Technical information
- Length: 5,600 km (3,500 mi)
- Maximum discharge: 110 million cubic metres of natural gas per day
- Diameter: 56 in (1,422 mm)

= Iran–Iraq–Syria pipeline =

Proposed pipeline supplying gas to Europe

The Iran–Iraq–Syria pipeline (called the Friendship Pipeline by the governments involved and the Islamic gas pipeline by some Western sources) is a proposed natural gas pipeline running from the Iranian South Pars/North Dome Gas-Condensate field towards Europe via Iran, Iraq, Syria and Lebanon to supply European customers as well as Iraq, Syria and Lebanon. The pipeline was planned to be 5600 km long and have a diameter of 142 cm. A previous proposal, known as the Persian Pipeline, had seen a route from Iran's South Pars to Europe via Turkey; it was apparently abandoned after the Swiss energy company Elektrizitätsgesellschaft Laufenburg halted its contract with Iran in October 2010 in the face of pressure over U.S. sanctions against Iran.
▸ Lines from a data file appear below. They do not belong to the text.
/-- The command that a piece needs next: its column command when its row is open, else a precharge or an activate. -/
def State.nextCmd (s : State) (x : MemTx) : DramCmd :=
  if s.rowHit x then (if x.write then .wr else .rd)
  else if (s.openRow (s.txRank x) (s.bankOf (s.memMap x.addr).2)).isSome then .pre
  else .act

/-- R386: word `i` of the timing table of the set point in force. -/
def State.dramParam (s : State) (i : Nat) : Nat := (s.tab (0x12100000 + 0x80 * s.fld F.MEM_STATUS_FSP + 4 * i)).toNat

/-- R386: the data rate of the set point in force, MT/s. A table that gives none is taken at DDR5-6400 (notes/assumptions/138). -/
def State.dramRate (s : State) : Nat :=
  let r := s.dramParam 0 % 65536
  if r == 0 then 6400 else r

/-- R369, R386: `cycles` DRAM clock cycles and `add` MCLK cycles of 0.625 ns have passed since a stamp. -/
def State.dramPassed (s : State) (stamp cycles add : Nat) : Bool :=
  stamp == 0 || cycles * 16000 + 5 * add * s.dramRate ≤ 8 * (s.clk + 1 - stamp) * s.dramRate

/-- R386: the DRAM clock cycles from a command `a` to a command `b` of the same subchannel, with the meaning that JESD79-5
gives the table's parameters (notes/assumptions/138): at the same rank, bank group and bank as told. -/
def State.dramGap (s : State) (a b : DramCmd) (rank group bank : Bool) : Nat :=
  match a, b with
  | .act, .act => if bank then s.dramParam 6 else if group then s.dramParam 8 else if rank then s.dramParam 7 else 0
  | .act, .rd => if bank then s.dramParam 3 else 0
  | .act, .wr => if bank then s.dramParam 3 else 0
  | .act, .pre => if bank then s.dramParam 5 else 0
  | .pre, .act => if bank then s.dramParam 4 else 0
  | .rd, .pre => if bank then s.dramParam 13 else 0
  | .wr, .pre => if bank then s.dramParam 2 + 8 + s.dramParam 10 else 0
  | .rd, .rd => if group then s.dramParam 15 else s.dramParam 14
  | .wr, .wr => if group then s.dramParam 16 else s.dramParam 14
  | .wr, .rd => if group then s.dramParam 2 + 8 + s.dramParam 12 else if rank then s.dramParam 2 + 8 + s.dramParam 11 else 0
  | .ref, .act => if rank then s.dramParam 17 else 0
  | _, _ => 0

/-- R369: the distances that a rank's derate makes longer: tRCD, tRP, tRC and tRRD. -/
def derated (a b : DramCmd) : Bool :=
  match a, b with
  | .act, .act => true
  | .act, .rd => true
  | .act, .wr => true
  | .pre, .act => true
  | _, _ => false

/-- R386: a command to a bank keeps its distances from the commands before it, and the fifth activate of a rank its window
tFAW. -/
def State.dramAllowed (s : State) (rank bank : Nat) (c : DramCmd) : Bool :=
  s.mem.stamps.all (fun e =>
    let k := e.1 / 8
    let a := (DramCmd.ofCode (e.1 % 8))
    k / 32 / 2 != rank / 2 || s.dramPassed e.2
      (s.dramGap a c (k / 32 == rank) (k / 4 == (32 * rank + bank) / 4) (k == 32 * rank + bank))
      (if derated a c && k / 32 == rank then s.derate rank else 0)) &&
  (c != .act || match (s.mem.acts.filter (fun e => e.1 == rank))[3]? with
    | none => true
    | some e => s.dramPassed e.2 (s.dramParam 9) 0)

/-- R366, R386: the command that a piece needs next may be issued now. -/
def State.cmdAllowed (s : State) (x : MemTx) : Bool :=
  s.dramAllowed (s.txRank x) (s.bankOf (s.memMap x.addr).2) (s.nextCmd x)

/-- R366: piece `x` goes before piece `y`. -/
def State.goesBefore (s : State) (x y : MemTx) : Bool :=
  let p (z : MemTx) : Bool := decide (z.port < 3) && s.bit F.MEM_PSTAT_PANIC z.port
  if p x != p y then p x
  else if s.urgency x != s.urgency y then decide (s.urgency y < s.urgency x)
  else if s.rowHit x != s.rowHit y then s.rowHit x
  else if portRoutine x.port != portRoutine y.port then portRoutine x.port
  else if x.birth != y.birth then decide (x.birth < y.birth)
  else decide (x.port < y.port)

/-- R378: the page of a piece is being copied, so it waits. -/
def State.pageWaits (s : State) (x : MemTx) : Bool :=
  let m := s.memMap x.addr
  s.fld F.MEM_STATUS_MIG == 1 && !s.mem.migPaused && m.1 == s.fld F.MEM_RMAP_FROM && m.2 / 4096 == s.migK / 4096

/-- R366: the pieces that are eligible in a slot of subchannel `sc`. Writes are when the write queue holds 384 or more, no
read is eligible, or port 0 or 1 is in PANIC. During a set-point change only accesses from before it are (R385). -/
def State.eligible (s : State) (sc : Nat) : List MemTx :=
  let mine := s.mem.waiting.filter (fun x => s.txRank x / 2 == sc && !s.pageWaits x && s.cmdAllowed x &&
    (match s.mem.change with
      | none => true
      | some c => decide (x.op < c.2)))
  let reads := mine.filter (fun x => !x.write)
  let writes := (mine.filter (fun x => x.write)).take 512
  if 384 ≤ writes.length || reads.isEmpty || s.bit F.MEM_PSTAT_PANIC 0 || s.bit F.MEM_PSTAT_PANIC 1 then reads ++ writes
  else reads

/-- The first of a list in the order of R366. -/
def State.firstOf (s : State) (l : List MemTx) : Option MemTx :=
  l.foldl (fun best x => match best with
    | none => some x
    | some y => if s.goesBefore x y then some x else some y) none

/-- The next command of a piece is issued: its column command when its row is open, else a precharge or an activate. A
column command at urgency 3 is counted in MEM_LATE_CNT (R365). -/
def State.issueFor (s : State) (sc : Nat) (x : MemTx) : State :=
  let o := (s.memMap x.addr).2
  let rank := s.txRank x
  let bank := s.bankOf o
  if s.rowHit x then
    let s := if s.urgency x == 3 then s.count .MEM_LATE_CNT x.port else s
    let c : DramCmd := if x.write then .wr else .rd
    let s := (s.emit (.dramCommand sc c.code o)).dramStamp rank bank c
    { s with mem := { s.mem with
      waiting := s.mem.waiting.erase x
      issued := s.mem.issued ++ [x] } }
  else
    let closed := s.mem.rows.filter (fun e => e.1 != 32 * rank + bank)
    if (s.openRow rank bank).isSome then
      (({ s with mem := { s.mem with rows := closed } } : State).emit (.dramCommand sc DramCmd.pre.code o)).dramStamp rank
        bank .pre
    else
      (({ s with mem := { s.mem with rows := closed ++ [(32 * rank + bank, rowOf o)] } } : State).emit
        (.dramCommand sc DramCmd.act.code o)).dramStamp rank bank .act

/-- R383: a slice of the running training step is issued; `last` tells whether it is the step's last. -/
def State.trainSlice (s : State) (last : Bool) : State :=
  match s.mem.slice with
  | none => s
  | some (r, _) =>
    let s := s.emit (.dramCommand (r / 2) DramCmd.slice.code r)
    if last then
      let s := { s with mem := { s.mem with slice := none } }
      (s.put F.MEM_STATUS_TRAINING 0 0).put F.MEM_TRN_STATUS_STEP 0 0
    else { s with mem := { s.mem with slice := some (r, false) } }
Iraq signed an agreement with Iran in June 2013 to receive natural gas to fuel Iraqi power plants in Baghdad and Diyala. The contract covers 1.4 e9ft3 per day over 10 years. Iran's plans to export 176 e6ft3 of gas per day at standard conditions to Iraq by 2015.

In July 2011 Iran, Iraq and Syria said they planned to sign a contract potentially worth around $6bn to construct a pipeline running from South Pars towards Europe, via these countries and Lebanon and then under the Mediterranean to a European country, with a refinery and related infrastructure in Damascus. In November 2012 the United States dismissed reports that construction had begun on the pipeline, saying that this had been claimed repeatedly and that "it never seems to materialize." A framework agreement was to be signed in early 2013, with costs now estimated at $10bn; construction plans were delayed by the Syrian civil war. In December 2012 the Oxford Institute for Energy Studies said that the project "remains doubtful. It is not clear how such a project will be financed given that both Iran and Syria are subject to strict financial sanctions." In July 2015, Iranian Gas Engineering and Development Company (IGEDC) and Pasargad Energy Development Company signed a BOT (build-operate-transfer) contract under which the project owner will provide 25% of finance and National Development Fund of Iran the rest for the construction of IGAT-6.

The pipeline would be a competitor to the Nabucco pipeline from Azerbaijan to Europe. It is also an alternative to the Qatar–Turkey pipeline which had been proposed by Qatar to run from Qatar to Europe via Saudi Arabia, Jordan, Syria and Turkey. Syria's rationale for rejecting the Qatar proposal was said to be "to protect the interests of [its] Russian ally, which is Europe's top supplier of natural gas."